Required work
From the data below, set down exactly the lines between the one holding "of a size. -/" and the one holding "images of a log. -/", inclusive, and no others.
======== Given records
-- ==== Sys2Proof/Safety.lean ====
section
/-! DEFINITION. The vocabulary of the claims: the invariant of the machine, the faulted state, the order of
the faults, what a stream command appends, and the document-model log of `spec/41_docmodel.md` R101. -/

namespace Sys2Proof.Machine

/-! ### The faulted state -/

/-- The state after a fault is taken: ERR and ERRINFO written, all else as it was (R143). -/
def State.latched (s : State) (e : Trap) : State :=
  { s with err := faultCode e.kind, errInfo := e.info }

/-- The codes ERR can hold (R141): 0, and the kinds that are raised; never a reserved code and never
14 to 255. -/
def liveCodes : List Byte := [0, 5, 7, 8, 9, 10, 11, 12, 13]

/-- The fault kinds a command can raise by itself, the column "raised by" of the table of R141
(IllegalCmd is raised by the write to CMD, not by a command). -/
def raisedBy : Instr → List FaultKind
  | .nop => []
  | .sysReset => []
  | .crcTinit => []
  | .crcSeed => []
  | .crcByte _ => [.tableNotReady]
  | .crcBlock => [.tableNotReady, .bufRange]
  | .dmInit => [.fieldOverflow]
  | .dmAddimg _ => [.nameTooLong, .fieldOverflow, .bufRange]
  | .dmAddel => [.noTarget, .fieldOverflow]
  | .pkPrefix => [.ioWriteShort, .bufRange]
  | .pkTprefix => [.ioWriteShort, .bufRange]
  | .pkElhdr => [.ioWriteShort, .bufRange]
  | .pkData => [.bufRange, .ioWriteShort]
  | .pkSuffix => [.tableNotReady, .bufRange, .ioWriteShort]
  | .upPrefix => [.ioReadShort, .bufRange]
  | .upTprefix => [.ioReadShort, .bufRange]
  | .upElhdr => [.ioReadShort, .bufRange]
  | .upData => [.bufRange, .ioReadShort]
  | .upSuffix => [.tableNotReady, .bufRange, .ioReadShort]

/-- A condition and the fault taken when it holds. -/
abbrev Check := Bool × Trap

/-- The checks of an `Emit` of n bytes (R50): they must fit below WLIM, then inside MEM. -/
def emitChecks (s : State) (n : Nat) : List Check :=
  [(decide (0 < n ∧ s.outWin.lim.toNat < s.outWin.pos.toNat + n), ⟨.ioWriteShort, s.outWin.pos⟩),
   (decide (0 < n ∧ s.memBytes < s.outWin.pos.toNat + n), ⟨.bufRange, s.outWin.pos⟩)]

/-- The checks of a `Take` of n bytes (R51). -/
def takeChecks (s : State) (n : Nat) : List Check :=
  [(decide (0 < n ∧ s.inWin.lim.toNat < s.inWin.pos.toNat + n), ⟨.ioReadShort, s.inWin.pos⟩),
   (decide (0 < n ∧ s.memBytes < s.inWin.pos.toNat + n), ⟨.bufRange, s.inWin.pos⟩)]

/-- The range check of a command on `MEM[a..a+n)` (R46). -/
def rangeCheck (s : State) (a : Word) (n : Nat) : Check :=
  (decide (0 < n ∧ s.memBytes < a.toNat + n), ⟨.bufRange, a⟩)

/-- `TVALID = 0` (R90). -/
def tableCheck (s : State) : Check := (!s.tvalid, ⟨.tableNotReady, 0⟩)

/-- The checks of every command in the order of R146, with the ERRINFO values of R142. -/
def faultChecks (i : Instr) (s : State) : List Check :=
  match i with
  | .nop => []
  | .sysReset => []
  | .crcTinit => []
  | .crcSeed => []
  | .crcByte _ => [tableCheck s]
  | .crcBlock => [tableCheck s, rangeCheck s s.arg0 s.arg1.toNat]
  | .dmInit =>
    [(decide (0xFFFF < s.arg0.toNat), ⟨.fieldOverflow, 0x04⟩),
     (decide (0xFFFF < s.arg1.toNat), ⟨.fieldOverflow, 0x05⟩),
     (decide (0xFFFF < s.arg2.toNat), ⟨.fieldOverflow, 0x06⟩)]
  | .dmAddimg _ =>
    [(decide (255 < s.arg1.toNat), ⟨.nameTooLong, s.arg1⟩),
     (decide (s.pfx.tcnt = 255), ⟨.fieldOverflow, 0x21⟩),
     (decide (0xFFFFFFFF < s.pfx.size.toNat + 271), ⟨.fieldOverflow, 0x20⟩),
     rangeCheck s s.arg0 s.arg1.toNat]
  | .dmAddel =>
    [(decide (s.pfx.tcnt = 0), ⟨.noTarget, 0⟩),
     (decide (0xFFFFFFFF < s.tgt.size.toNat + s.arg1.toNat + 8), ⟨.fieldOverflow, 0x32⟩),
     (decide (0xFFFFFFFF < s.pfx.size.toNat + s.arg1.toNat + 8), ⟨.fieldOverflow, 0x20⟩),
     (decide (s.tgt.nelem = 0xFFFFFFFF), ⟨.fieldOverflow, 0x33⟩)]
  | .pkPrefix => emitChecks s 11
  | .pkTprefix => emitChecks s 271
  | .pkElhdr => emitChecks s 8
  | .pkData => rangeCheck s s.arg0 s.arg1.toNat :: emitChecks s s.arg1.toNat
  | .pkSuffix =>
    tableCheck s :: (decide (s.outWin.pos.toNat < s.outWin.base.toNat), ⟨.bufRange, s.outWin.base⟩)
      :: emitChecks s 16
  | .upPrefix => takeChecks s 11
  | .upTprefix => takeChecks s 271
  | .upElhdr => takeChecks s 8
  | .upData => rangeCheck s s.arg0 s.arg1.toNat :: takeChecks s s.arg1.toNat
  | .upSuffix =>
    tableCheck s :: (decide (s.inWin.pos.toNat < s.inWin.base.toNat), ⟨.bufRange, s.inWin.base⟩)
      :: takeChecks s 16

/-- The fault of a command: the first check, in the written order, that holds (R146). -/
def firstFault (i : Instr) (s : State) : Option Trap :=
  ((faultChecks i s).find? fun c => c.1).map fun c => c.2

/-! ### Invariant -/

/-- The table is built and holds the constants of R85. -/
abbrev State.tableBuilt (s : State) : Prop := s.tvalid = true ∧ s.tbl = crcTable

/-- What every step keeps: MEM_BYTES is legal (R7) and MEM lists only addresses below it, in the
canonical form; a valid table holds the constants (R23, R90); ERR holds a code of R141, and ERRINFO is 0
while no fault is latched (R19, R20, R133, R143). -/
structure State.Inv (s : State) : Prop where
  memBytes_pos : 1 ≤ s.memBytes
  memBytes_le : s.memBytes ≤ Config.maxMemBytes
  mem_wf : s.mem.wf
  mem_inside : ∀ c ∈ s.mem, c.1 < s.memBytes
  table : s.tvalid = true → s.tbl = crcTable
  err_live : s.err ∈ liveCodes
  errInfo_clear : s.err = 0 → s.errInfo = 0

/-- The expected state of a window (R48, R49): base, position and limit in order, inside MEM. -/
abbrev Window.ordered (w : Window) (memBytes : Nat) : Prop :=
  w.base.toNat ≤ w.pos.toNat ∧ w.pos.toNat ≤ w.lim.toNat ∧ w.lim.toNat ≤ memBytes

/-! ### Which command writes which state -/

/-- The commands that write ACC besides SYS.RESET (R22). -/
def writesAcc : Instr → Bool
  | .crcSeed => true
  | .crcByte _ => true
  | .crcBlock => true
  | .pkSuffix => true
  | .upSuffix => true
  | _ => false

/-- The pack commands: they alone move WPOS (R24, R106). -/
def movesOut : Instr → Bool
  | .pkPrefix => true
  | .pkTprefix => true
  | .pkElhdr => true
  | .pkData => true
  | .pkSuffix => true
  | _ => false

/-- The unpack commands: they alone move RPOS (R25, R118). -/
def movesIn : Instr → Bool
  | .upPrefix => true
  | .upTprefix => true
  | .upElhdr => true
  | .upData => true
  | .upSuffix => true
  | _ => false

/-- The commands that write MEM: the pack commands and UP.DATA (R45, R120). -/
def writesMem (i : Instr) : Bool := movesOut i || i == .upData

/-- The commands that write prefix registers (R98 to R100, R121). -/
def writesPfx : Instr → Bool
  | .dmInit => true
  | .dmAddimg _ => true
  | .dmAddel => true
  | .upPrefix => true
  | _ => false

/-- The commands that write target-prefix registers (R98 to R100, R122). -/
def writesTgt : Instr → Bool
  | .dmInit => true
  | .dmAddimg _ => true
  | .dmAddel => true
  | .upTprefix => true
  | _ => false

/-- The commands that write element registers (R30, R98). -/
def writesEl : Instr → Bool
  | .dmInit => true
  | .dmAddel => true
  | .upElhdr => true
  | _ => false

/-- The commands that write suffix registers (R31, R98, R106, R126). -/
def writesSfx : Instr → Bool
  | .dmInit => true
  | .pkSuffix => true
  | .upSuffix => true
  | _ => false

/-! ### Reset values and the register map -/

/-- Every register that both resets clear holds the value in the table of R38. -/
abbrev State.registersReset (s : State) : Prop :=
  s.err = 0 ∧ s.errInfo = 0
  ∧ s.arg0 = 0 ∧ s.arg1 = 0 ∧ s.arg2 = 0 ∧ s.acc = 0xFFFFFFFF
  ∧ (s.outWin.base = 0 ∧ s.outWin.pos = 0 ∧ s.outWin.lim = 0)
  ∧ (s.inWin.base = 0 ∧ s.inWin.pos = 0 ∧ s.inWin.lim = 0)
  ∧ (s.pfx.size = 0 ∧ s.pfx.tcnt = 0 ∧ s.pfx.ver = 0 ∧ ∀ i : Fin 5, s.pfx.sig[i] = 0)
  ∧ (s.tgt.alt = 0 ∧ s.tgt.named = 0 ∧ s.tgt.size = 0 ∧ s.tgt.nelem = 0
      ∧ (∀ i : Fin 6, s.tgt.sig[i] = 0) ∧ ∀ i : Fin 255, s.tgt.name[i] = 0)
  ∧ (s.el.addr = 0 ∧ s.el.size = 0)
  ∧ (s.sfx.dev = 0 ∧ s.sfx.prod = 0 ∧ s.sfx.vend = 0 ∧ s.sfx.dfu = 0 ∧ s.sfx.len = 0 ∧ s.sfx.crc = 0
      ∧ ∀ i : Fin 3, s.sfx.sig[i] = 0)

/-- The register numbers in the table of R32, as ranges; every other number is unmapped (R33). -/
abbrev mappedNumber (n : Nat) : Prop :=
  n ≤ 0x06 ∨ n = 0x08 ∨ (0x10 ≤ n ∧ n ≤ 0x12) ∨ (0x14 ≤ n ∧ n ≤ 0x16) ∨ (0x20 ≤ n ∧ n ≤ 0x22)
  ∨ (0x28 ≤ n ∧ n ≤ 0x2C) ∨ (0x30 ≤ n ∧ n ≤ 0x33) ∨ (0x38 ≤ n ∧ n ≤ 0x3D) ∨ n = 0x40 ∨ n = 0x41
  ∨ (0x50 ≤ n ∧ n ≤ 0x55) ∨ (0x58 ≤ n ∧ n ≤ 0x5A) ∨ (0x100 ≤ n ∧ n ≤ 0x1FE)

/-! ### Bytes of MEM -/

/-- Every byte outside `MEM[a..a+n)` reads as before. -/
def SameOutside (s t : State) (a n : Nat) : Prop :=
  ∀ x, (x < a ∨ a + n ≤ x) → t.readByte x = s.readByte x

/-- `un_le32` of the four bytes of MEM at `a`, as a number (R11). -/
def State.le32At (s : State) (a : Nat) : Nat :=
  (s.readByte a).toNat + 256 * (s.readByte (a + 1)).toNat + 65536 * (s.readByte (a + 2)).toNat
    + 16777216 * (s.readByte (a + 3)).toNat

/-- `un_le16` of the two bytes of MEM at `a`, as a number (R11). -/
def State.le16At (s : State) (a : Nat) : Nat :=
  (s.readByte a).toNat + 256 * (s.readByte (a + 1)).toNat

/-- What a pack command that appends `bytes s` does (R106), with no fault latched. If the bytes fit below
WLIM and inside MEM, it answers a next state in which they stand at WPOS, every other byte of MEM reads
as before, WPOS is past them, and nothing else has changed. If they do not fit below WLIM it takes
IoWriteShort, else BufRange, each with ERRINFO = WPOS and no other effect. -/
def Appends (i : Instr) (bytes : State → List Byte) : Prop :=
  ∀ s : State, s.err = 0 →
    let p := s.outWin.pos
    let n := (bytes s).length
    (p.toNat + n ≤ s.outWin.lim.toNat → p.toNat + n ≤ s.memBytes →
      ∃ t, exec i s = .next t
        ∧ t = { s with mem := t.mem, outWin := { s.outWin with pos := t.outWin.pos } }
        ∧ t.readBytes p.toNat n = bytes s
        ∧ SameOutside s t p.toNat n
        ∧ t.outWin.pos.toNat = p.toNat + n)
    ∧ (0 < n → s.outWin.lim.toNat < p.toNat + n →
        exec i s = .next (s.latched ⟨.ioWriteShort, p⟩))
    ∧ (0 < n → p.toNat + n ≤ s.outWin.lim.toNat → s.memBytes < p.toNat + n →
        exec i s = .next (s.latched ⟨.bufRange, p⟩))

/-- What an unpack command that consumes `n` bytes does (R120), with no fault latched. If the bytes are
below RLIM and inside MEM, it answers a next state `t` with `loaded s t`, RPOS past them, every byte of
MEM as before, and `frame s t`. If not below RLIM it takes IoReadShort, else BufRange, each with ERRINFO
= RPOS and no other effect. -/
def Consumes (i : Instr) (n : Nat) (loaded frame : State → State → Prop) : Prop :=
  ∀ s : State, s.err = 0 →
    let p := s.inWin.pos
    (p.toNat + n ≤ s.inWin.lim.toNat → p.toNat + n ≤ s.memBytes →
      ∃ t, exec i s = .next t ∧ loaded s t ∧ frame s t ∧ t.inWin.pos.toNat = p.toNat + n)
    ∧ (s.inWin.lim.toNat < p.toNat + n → exec i s = .next (s.latched ⟨.ioReadShort, p⟩))
    ∧ (p.toNat + n ≤ s.inWin.lim.toNat → s.memBytes < p.toNat + n →
        exec i s = .next (s.latched ⟨.bufRange, p⟩))

/-! ### The document-model log (R101) -/

/-- What a document-model command adds to the document: an image, or an element of a size. -/
inductive DocEvent where
  | image
  | element (size : Nat)
  deriving DecidableEq, Repr

/-- A sequence that starts with a successful DM.INIT, continues with successful DM.ADDIMG and DM.ADDEL
commands, mixed with anything that writes no PFX, TGT or EL register, and latches no fault (R101). The
log lists the images and elements, the newest first. -/
inductive DocRun : List DocEvent → State → Prop where
  | init {s t : State} : s.err = 0 → exec .dmInit s = .next t → t.err = 0 → DocRun [] t
  | image {log : List DocEvent} {s t : State} (alt : Byte) :
      DocRun log s → exec (.dmAddimg alt) s = .next t → t.err = 0 → DocRun (.image :: log) t
  | element {log : List DocEvent} {s t : State} :
      DocRun log s → exec .dmAddel s = .next t → t.err = 0 →
      DocRun (.element s.arg1.toNat :: log) t
  | other {log : List DocEvent} {s t : State} :
      DocRun log s → t.pfx = s.pfx → t.tgt = s.tgt → t.el = s.el → t.err = 0 → DocRun log t

/-- The number of images of a log. -/
def imageCount : List DocEvent → Nat
  | [] => 0
  | .image :: log => imageCount log + 1
  | .element _ :: log => imageCount log

/-- The sum of size + 8 over all elements of a log. -/
def elementBytes : List DocEvent → Nat
  | [] => 0
  | .image :: log => elementBytes log
  | .element n :: log => elementBytes log + (n + 8)

/-- The elements of the last image of a log. -/
def lastImage : List DocEvent → List DocEvent
  | [] => []
  | .image :: _ => []
  | .element n :: log => .element n :: lastImage log

/-! ### A whole file (R74, R80, R81) -/

/-- An element: its header fields and its payload (R77). -/
structure DfuElement where
  hdr : ElementRegs
  data : List Byte
  deriving DecidableEq, Repr

/-- An image: its target prefix and its elements, in order (R74). -/
structure DfuImage where
  hdr : TargetRegs
  elements : List DfuElement
  deriving DecidableEq, Repr

/-- A DfuSe file: prefix, images in order, suffix (R74). -/
structure DfuFile where
  pfx : PrefixRegs
  images : List DfuImage
  sfx : SuffixRegs
  deriving DecidableEq, Repr

/-- Header, then payload (R77). -/
def DfuElement.bytes (e : DfuElement) : List Byte := packElhdr e.hdr ++ e.data

/-- Target prefix, then each element (R74). -/
def DfuImage.bytes (m : DfuImage) : List Byte :=
  packTprefix m.hdr ++ (m.elements.map DfuElement.bytes).flatten

/-- The stream before the suffix: prefix, then each image (R74). -/
def DfuFile.body (f : DfuFile) : List Byte :=
  packPrefix f.pfx ++ (f.images.map DfuImage.bytes).flatten

/-- The file: the body, then the suffix, with no padding (R74). -/
def DfuFile.bytes (f : DfuFile) : List Byte := f.body ++ packSuffix f.sfx

/-- The size and count invariants of a well-formed file (R80), the payload length of every element
(R77), and the CRC field (R81). -/
structure DfuFile.wellFormed (f : DfuFile) : Prop where
  target_count : f.pfx.tcnt.toNat = f.images.length
  num_elements : ∀ m ∈ f.images, m.hdr.nelem.toNat = m.elements.length
  payload : ∀ m ∈ f.images, ∀ e ∈ m.elements, e.data.length = e.hdr.size.toNat
  target_size : ∀ m ∈ f.images,
    m.hdr.size.toNat = (m.elements.map fun e => e.hdr.size.toNat + 8).sum
  dfu_image_size :
    f.pfx.size.toNat = 11 + (f.images.map fun m => 271 + m.hdr.size.toNat).sum
  crc : f.sfx.crc = crcUpdate 0xFFFFFFFF (f.body ++ packSuffix12 f.sfx)

end Sys2Proof.Machine
end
================
Answer to this task
/-- What a document-model command adds to the document: an image, or an element of a size. -/
inductive DocEvent where
  | image
  | element (size : Nat)
  deriving DecidableEq, Repr

/-- A sequence that starts with a successful DM.INIT, continues with successful DM.ADDIMG and DM.ADDEL
commands, mixed with anything that writes no PFX, TGT or EL register, and latches no fault (R101). The
log lists the images and elements, the newest first. -/
inductive DocRun : List DocEvent → State → Prop where
  | init {s t : State} : s.err = 0 → exec .dmInit s = .next t → t.err = 0 → DocRun [] t
  | image {log : List DocEvent} {s t : State} (alt : Byte) :
      DocRun log s → exec (.dmAddimg alt) s = .next t → t.err = 0 → DocRun (.image :: log) t
  | element {log : List DocEvent} {s t : State} :
      DocRun log s → exec .dmAddel s = .next t → t.err = 0 →
      DocRun (.element s.arg1.toNat :: log) t
  | other {log : List DocEvent} {s t : State} :
      DocRun log s → t.pfx = s.pfx → t.tgt = s.tgt → t.el = s.el → t.err = 0 → DocRun log t

/-- The number of images of a log. -/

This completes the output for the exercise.